Ya no puedo camuflarme, ya no puedo mantener el pecho sellado para que no quede a la vista la verdad que ha estado ahogándome todo este tiempo. Ahora estoy tan expuesto que me siento desnudo en plena calle, como si cualquiera pudiera juzgarme a la primera de cambio. Justo cuando he logrado quitarme las escamas, alejarme del suelo, comenzar a caminar sobre mis dos piernas.

Me he acostumbrado al dolor, a las heridas, a sangrar sin que nadie lo vea.

Me he acostumbrado a sonreír, asentir y fingir que todo va bien, que nada pasa, que puedo controlarlo todo.

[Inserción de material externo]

-- ==== Sys2Proof/Tests/Slice0.lean ====
section
/-! SUPPORT. The model's own tests: expected values are the spec's (`95_test_vectors.md`, R53, R54), and for every
statement with hypotheses a state and operands that meet them. -/

open Sys2Proof Sys2Proof.Machine

namespace Sys2Proof.Tests

/-! ## Helpers -/

/-- A view of the next state, if there is one. -/
def nextView {α : Type} (f : State → α) : Host.Outcome State Fault Refusal → Option α
  | .next t => some (f t)
  | .fault _ => none
  | .refused _ => none

/-- The refusal, if the step is refused. -/
def refusalOf : Host.Outcome State Fault Refusal → Option Refusal
  | .next _ => none
  | .fault _ => none
  | .refused r => some r

/-- 4w32b with the given valid bits and A = [3,4,1,2], B = [1,3,2,4], C = [9,9,9,9]. -/
def s4 (v1 v2 v3 : Bool) : State := State.reset.setB4
  { v1 := v1, v2 := v2, v3 := v3, s1 := beat4 3#32 4#32 1#32 2#32, s2 := beat4 1#32 3#32 2#32 4#32,
    s3 := beat4 9#32 9#32 9#32 9#32 }

/-- 6w8b with the given valid bits and A = [5,6,3,4,1,2], B = [3,1,5,2,6,4], C = [1,3,2,5,4,6], D = [1,2,4,3,5,6],
E = [9,9,9,9,9,9], padding 0. -/
def s6 (v1 v2 v3 v4 v5 : Bool) : State := State.reset.setB6
  { qv1 := v1, qv2 := v2, qv3 := v3, qv4 := v4, qv5 := v5,
    q1 := beat6 5#8 6#8 3#8 4#8 1#8 2#8 0#80, q2 := beat6 3#8 1#8 5#8 2#8 6#8 4#8 0#80,
    q3 := beat6 1#8 3#8 2#8 5#8 4#8 6#8 0#80, q4 := beat6 1#8 2#8 4#8 3#8 5#8 6#8 0#80,
    q5 := beat6 9#8 9#8 9#8 9#8 9#8 9#8 0#80 }

/-- The active lanes of the three stages. -/
def words4 (s : State) : List (List Nat) := (stageWords .sn4w32b s).map fun x => (lanes 32 4 x).map BitVec.toNat

/-- The active lanes of the five stages. -/
def words6 (s : State) : List (List Nat) := (stageWords .sn6w8b s).map fun x => (lanes 8 6 x).map BitVec.toNat

/-- The wires of a beat of 1s with some bits of `in_data` undefined. -/
def beatPins (undef : DataWord) : Pins :=
  { rst := .zero, inValid := .one, inData := BitVec.allOnes 128, inDataUndef := undef }

/-- A state with one event queued. -/
def queued (e : Event) : State := State.reset.setEvents [e]

/-! ## Well-formedness: what each check refuses -/

theorem test_wf_refuses_other_block :
    Instr.wf .sn6w8b (.sort4 0#32 0#32 0#32 0#32) = false ∧ Instr.wf .sn6w8b (.nop4 0#128) = false ∧
    Instr.wf .sn6w8b (.rst4 true 0#128) = false ∧
    Instr.wf .sn4w32b (.sort6b 0#8 0#8 0#8 0#8 0#8 0#8 0#80) = false ∧ Instr.wf .sn4w32b (.nop6 0#128) = false ∧
    Instr.wf .sn4w32b (.rst6 true 0#128) = false := by decide

theorem test_literal_wf_refuses_out_of_range :
    Literal.wf 8 (.decimal 128) = false ∧ Literal.wf 8 (.decimal (-129)) = false ∧
    Literal.wf 8 (.decimal 127) = true ∧ Literal.wf 8 (.decimal (-128)) = true ∧
    Literal.wf 32 (.decimal 2147483648) = false ∧ Literal.wf 32 (.decimal (-2147483648)) = true ∧
    Literal.wf 32 (.hex 7 0) = false ∧ Literal.wf 32 (.hex 8 0xFFFFFFFF) = true ∧ Literal.wf 8 (.hex 2 256) = false := by
  decide

theorem test_padWf_refuses_decimal_and_short :
    padWf (some (.decimal 0)) = false ∧ padWf (some (.hex 19 0)) = false ∧ padWf (some (.hex 20 (2 ^ 80))) = false ∧
    padWf (some (.hex 20 (2 ^ 80 - 1))) = true := by decide

theorem test_line_wf_refuses_other_block :
    Line.wf .sn6w8b (.sort4 (.decimal 0) (.decimal 0) (.decimal 0) (.decimal 0)) = false ∧
    Line.wf .sn4w32b .nop6 = false ∧ Line.wf .sn6w8b .rst4 = false ∧ Line.wf .sn4w32b .rst6 = false ∧
    Line.wf .sn6w8b .nop4 = false ∧
    Line.wf .sn4w32b (.sort6b (.decimal 0) (.decimal 0) (.decimal 0) (.decimal 0) (.decimal 0) (.decimal 0) none) = false ∧
    Line.wf .sn4w32b (.sort4 (.decimal 0) (.decimal 0) (.decimal 0) (.decimal 2147483648)) = false ∧
    Trace.wf { block := .sn4w32b, lines := [.boot, .nop6] } = false ∧
    Trace.wf { block := .sn4w32b, lines := [.boot, .wait 2, .nop4] } = true := by decide

theorem test_memory_wf_refuses_unsorted :
    ¬ Memory.wf [(1, 0#8), (0, 0#8)] ∧ ¬ Memory.wf [(1, 0#8), (1, 0#8)] ∧ Memory.wf [(0, 0#8), (1, 0#8)] := by decide

/-! ## Decoding: words written out from the spec -/

/-- R54: `SORT4 4, 3, 2, 1`. -/
theorem test_decode_sort4 :
    decode .sn4w32b 0x100000001000000020000000300000004#130 = .sort4 4#32 3#32 2#32 1#32 := by decide

/-- R54 and `95_test_vectors.md` 2.4: `NOP4`, with and without data. -/
theorem test_decode_nop4 :
    decode .sn4w32b 0#130 = .nop4 0#128 ∧
    decode .sn4w32b 0x0FFFFFFFFFFFFFFFFFFFFFFFFFFFFFFFF#130 = .nop4 (BitVec.allOnes 128) := by decide

/-- R54 and `95_test_vectors.md` 2.4: `RST4`, and `RST4` with `in_valid = 1`. -/
theorem test_decode_rst4 :
    decode .sn4w32b 0x200000000000000000000000000000000#130 = .rst4 false 0#128 ∧
    decode .sn4w32b 0x300000001000000020000000300000004#130 = .rst4 true 0x00000001000000020000000300000004#128 := by
  decide

/-- R54 and `95_test_vectors.md` 2.4: `SORT6B 6, 5, 4, 3, 2, 1`, and a word whose padding is not 0. -/
theorem test_decode_sort6b :
    decode .sn6w8b 0x100000000000000000000010203040506#130 = .sort6b 6#8 5#8 4#8 3#8 2#8 1#8 0#80 ∧
    decode .sn6w8b 0x100000001000000020000000300000004#130 =
      .sort6b 4#8 0#8 0#8 0#8 3#8 0#8 0x00000001000000020000#80 := by decide

/-- `95_test_vectors.md` 2.4: `NOP6`, data ignored. -/
theorem test_decode_nop6 :
    decode .sn6w8b 0#130 = .nop6 0#128 ∧
    decode .sn6w8b 0x0FFFFFFFFFFFFFFFFFFFFFFFFFFFFFFFF#130 = .nop6 (BitVec.allOnes 128) := by decide

/-- `95_test_vectors.md` 2.4: `RST6`, and `RST6` with `in_valid = 1`. -/
theorem test_decode_rst6 :
    decode .sn6w8b 0x200000000000000000000000000000000#130 = .rst6 false 0#128 ∧
    decode .sn6w8b 0x300000001000000020000000300000004#130 = .rst6 true 0x00000001000000020000000300000004#128 := by
  decide

/-- The table's numbering (R46): bit 0 is `in_data[0]`, bit 129 is `rst`; a bit at 130 is no control word. -/
theorem test_decodeTableWord :
    decodeTableWord 130 (2 ^ 128 + 5) = some (.sort4 5#32 0#32 0#32 0#32) ∧
    decodeTableWordOf .sn6w8b 130 (2 ^ 128 + 5) = some (.sort6b 5#8 0#8 0#8 0#8 0#8 0#8 0#80) ∧
    decodeTableWord 136 (2 ^ 130) = none ∧ decodeNat .sn4w32b (2 ^ 130) = .error .widerThanControlWord := by decide

/-- The table's word runs as the next step. -/
theorem test_withFetchWord_runs_first :
    nextView (validBits .sn4w32b) (step (State.reset.withFetchWord 130 (2 ^ 128))) = some [true, false, false] ∧
    nextView (validBits .sn6w8b) (step (State.reset.withFetchWordOf .sn6w8b 130 (2 ^ 128))) =
      some [true, false, false, false, false] := by decide

/-! ## Parameters and rounds -/

/-- R6, with R61 and R81: the sizes are the numbers of pairs, and a data word is its lanes. -/
theorem test_params_agree_with_pairs :
    (params .sn4w32b).casCount = ([Round4.r1, .r2, .r3].flatMap pairs4).length ∧
    (params .sn6w8b).casCount = ([Round6.r1, .r2, .r3, .r4, .r5].flatMap pairs6).length ∧
    ∀ b ∈ [Block.sn4w32b, .sn6w8b], (params b).l * (params b).w = (params b).dataBits ∧
      (params b).latency = (params b).rounds ∧ (params b).l = 2 ^ (params b).idxBits := by decide

/-- `95_test_vectors.md` V-L2-4.4 round 2: masks, indices and lanes of [INT_MIN, INT_MAX, -1, 0]. -/
theorem test_round4_extrema :
    let x := beat4 0x80000000#32 0x7FFFFFFF#32 0xFFFFFFFF#32 0#32
    (List.range 4).map (maskAt (table4 .r2) x) = [0xFFFFFFFF#32, 0#32, 0#32, 0xFFFFFFFF#32] ∧
    (List.range 4).map (indexAt (table4 .r2) x) = [0#32, 3#32, 2#32, 1#32] ∧
    lanes 32 4 (round4 .r2 x) = [0x80000000#32, 0#32, 0xFFFFFFFF#32, 0x7FFFFFFF#32] := by decide

/-- `95_test_vectors.md` V-L2-6.2 round 2: a tie in lanes 3 and 5 and a three-apart swap. -/
theorem test_round6_tie :
    let x := beat6 3#8 3#8 1#8 2#8 1#8 2#8 0#80
    (List.range 6).map (indexAt (table6 .r2) x) = [2#8, 4#8, 0#8, 5#8, 1#8, 5#8] ∧
    lanes 8 6 (round6 .r2 x) = [1#8, 1#8, 3#8, 2#8, 3#8, 2#8] := by decide

/-! ## The operations: one edge each (`95_test_vectors.md` 2.3) -/

/-- V-L2-op.2. -/
theorem test_sort4_all_stages_full :
    nextView (fun t => (validBits .sn4w32b t, words4 t)) (exec (.sort4 4#32 3#32 2#32 1#32) (s4 true true true)) =
      some ([true, true, true], [[3, 4, 1, 2], [1, 2, 3, 4], [1, 2, 3, 4]]) := by decide

/-- V-L2-op.1. -/
theorem test_sort4_empty_stages_keep_words :
    nextView (fun t => (validBits .sn4w32b t, words4 t)) (exec (.sort4 4#32 3#32 2#32 1#32) (s4 false false false)) =
      some ([true, false, false], [[3, 4, 1, 2], [1, 3, 2, 4], [9, 9, 9, 9]]) := by decide

/-- V-L2-op.4. -/
theorem test_nop4_alternating_stages :
    nextView (fun t => (validBits .sn4w32b t, words4 t)) (exec (.nop4 (BitVec.allOnes 128)) (s4 true false true)) =
      some ([false, true, false], [[3, 4, 1, 2], [1, 2, 3, 4], [9, 9, 9, 9]]) := by decide

/-- V-L2-op.5. -/
theorem test_nop4_last_stage_loads :
    nextView (fun t => (validBits .sn4w32b t, words4 t)) (exec (.nop4 0#128) (s4 false true false)) =
      some ([false, false, true], [[3, 4, 1, 2], [1, 3, 2, 4], [1, 2, 3, 4]]) := by decide

/-- V-L2-op.7. -/
theorem test_rst4_drops_the_beat :
    nextView (fun t => (validBits .sn4w32b t, words4 t)) (exec (.rst4 true (BitVec.allOnes 128)) (s4 true true true)) =
      some ([false, false, false], [[3, 4, 1, 2], [1, 3, 2, 4], [9, 9, 9, 9]]) := by decide

/-- The 6w8b form of V-L2-op.2, with V-L2-6.1's rounds. -/
theorem test_sort6b_all_stages_full :
    nextView (fun t => (validBits .sn6w8b t, words6 t))
      (exec (.sort6b 6#8 5#8 4#8 3#8 2#8 1#8 0#80) (s6 true true true true true)) =
      some ([true, true, true, true, true],
        [[5, 6, 3, 4, 1, 2], [3, 1, 5, 2, 6, 4], [1, 3, 2, 5, 4, 6], [1, 2, 3, 4, 5, 6], [1, 2, 3, 4, 5, 6]]) := by
  decide

/-- Padding passes round 1 (R97; V-L2-6.4's padding bytes). -/
theorem test_sort6b_padding :
    nextView (fun t => padding t.b6.q1)
      (exec (.sort6b 5#8 0xFD#8 0#8 0x7F#8 0x80#8 9#8 0xA9A8A7A6A5A4A3A2A1A0#80) (s6 false false false false false)) =
      some 0xA9A8A7A6A5A4A3A2A1A0#80 := by decide

/-- V-L2-op.9. -/
theorem test_nop6_alternating_stages :
    nextView (fun t => (validBits .sn6w8b t, words6 t)) (exec (.nop6 0#128) (s6 true false true false true)) =
      some ([false, true, false, true, false],
        [[5, 6, 3, 4, 1, 2], [3, 1, 5, 2, 6, 4], [1, 3, 2, 5, 4, 6], [1, 2, 3, 4, 5, 6], [9, 9, 9, 9, 9, 9]]) := by
  decide

/-- The 6w8b form of V-L2-op.7. -/
theorem test_rst6_drops_the_beat :
    nextView (fun t => (validBits .sn6w8b t, words6 t)) (exec (.rst6 true 0#128) (s6 true true true true true)) =
      some ([false, false, false, false, false], words6 (s6 true true true true true)) := by decide

/-! ## Undefined levels (R104) -/

theorem test_undefined_padding_bit_is_no_refusal :
    (beatPins (1#128 <<< 48)).refusal .sn6w8b = none ∧
    (beatPins (1#128 <<< 47)).refusal .sn6w8b = some (.undefinedInData .sn6w8b) ∧
    (beatPins (1#128 <<< 48)).refusal .sn4w32b = some (.undefinedInData .sn4w32b) := by decide

/-! ## Trace text and written words (R52 to R55) -/

/-- R53's layouts: hex, negative decimal, case, comment and a pseudo-operation (log 9 for the blank line). -/
theorem test_readTrace :
    readTrace ".block sorting_network_4w32b\nboot ; start\n\n SORT4 0x7FFFFFFF, 0x80000000, 0, -1\nWAIT 2\n".toList =
      some { block := .sn4w32b,
             lines := [.boot, .sort4 (.hex 8 0x7FFFFFFF) (.hex 8 0x80000000) (.decimal 0) (.decimal (-1)), .wait 2] } := by
  decide

theorem test_readTrace_pad :
    readTrace ".block sorting_network_6w8b\nSORT6B 1, 2, 3, 4, 5, 6, pad=0x00000000000000000001".toList =
      some { block := .sn6w8b,
             lines := [.sort6b (.decimal 1) (.decimal 2) (.decimal 3) (.decimal 4) (.decimal 5) (.decimal 6)
               (some (.hex 20 1))] } := by decide

theorem test_readTrace_refuses :
    readTrace ".block sorting_network_6w8b\nNOP4".toList = none ∧ readTrace "NOP4".toList = none ∧
    readTrace ".block sorting_network_4w32b\nSORT4 1, 2, 3".toList = none ∧
    readTrace ".block sorting_network_4w32b\nSORT4 1, 2, 3, 0x1".toList = none := by decide

/-! ## Witnesses: states and operands that meet the hypotheses of the statements -/

theorem witness_EncodeThenDecode :
    Instr.wf .sn4w32b (.sort4 0x80000000#32 0#32 0x7FFFFFFF#32 0xFFFFFFFF#32) = true ∧
    Instr.wf .sn4w32b (.nop4 (BitVec.allOnes 128)) = true ∧ Instr.wf .sn4w32b (.rst4 true (BitVec.allOnes 128)) = true ∧
    Instr.wf .sn6w8b (.sort6b 0x80#8 0#8 0x7F#8 0xFF#8 1#8 2#8 (BitVec.allOnes 80)) = true ∧
    Instr.wf .sn6w8b (.nop6 (BitVec.allOnes 128)) = true ∧ Instr.wf .sn6w8b (.rst6 true (BitVec.allOnes 128)) = true := by
  decide

theorem witness_OperationMap :
    (0x200000000000000000000000000000000#130).getLsbD 129 = true ∧
    (0x3FFFFFFFFFFFFFFFFFFFFFFFFFFFFFFFF#130).getLsbD 129 = true ∧
    (0x1FFFFFFFFFFFFFFFFFFFFFFFFFFFFFFFF#130).getLsbD 129 = false ∧
    (0x1FFFFFFFFFFFFFFFFFFFFFFFFFFFFFFFF#130).getLsbD 128 = true ∧
    (0x0FFFFFFFFFFFFFFFFFFFFFFFFFFFFFFFF#130).getLsbD 129 = false ∧
    (0x0FFFFFFFFFFFFFFFFFFFFFFFFFFFFFFFF#130).getLsbD 128 = false := by decide

theorem witness_FetchWord :
    decodeTableWordOf .sn6w8b 130 (2 ^ 130 - 1) = some (.rst6 true (BitVec.allOnes 128)) ∧
    decodeTableWord 130 (2 ^ 129 - 1) =
      some (.sort4 0xFFFFFFFF#32 0xFFFFFFFF#32 0xFFFFFFFF#32 0xFFFFFFFF#32) := by decide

Afuera ladran los perros y el sol aguanta un rato más que ayer, y la pólvora me inunda las fosas nasales. Ahora siento esta tristeza removiéndolo todo por dentro y no lo acabo de entender, ni siquiera ahora que marzo asoma por la ventana y el paso de los meses comienza a darme vértigo y a provocarme náuseas.

Has visto que estoy cerrando la puerta y ni siquiera te has levantado para impedir que me vaya para siempre.

He estado con los brazos abiertos siempre para evitarte la caída, atento a los posibles daños, a los efectos colaterales de esta historia, siempre tan alerta que estoy agotado y me duele la cabeza de pensar en decisiones, opciones y resultados.

He estado tan al pie del cañón que ahora me deshago contra el suelo, como aquel cubito de hielo que rozó tus labios.

¿Dónde estás tú cuando más te necesito?

Hoy que flaquea la esperanza.

¿Dónde?

Hoy que no me quedan fuerzas para esperar.

¿Dónde?

Hoy que quiero escuchar tu voz, tocar tu pelo y dormir tranquilo.

Y siempre querré más de ti, del postre, del mundo.

[No me arrepiento.

Ni de ti, ni de mí, ni de nosotros.]

 

 

Alma.

Debe existir algo más en la vida que moléculas, física teórica y neurotransmisores que expliquen todo el mundo que nos rodea y nuestros comportamientos como seres vivos, algo más allá, menos lógico, menos tangible que justifique por qué actuamos de determinada manera.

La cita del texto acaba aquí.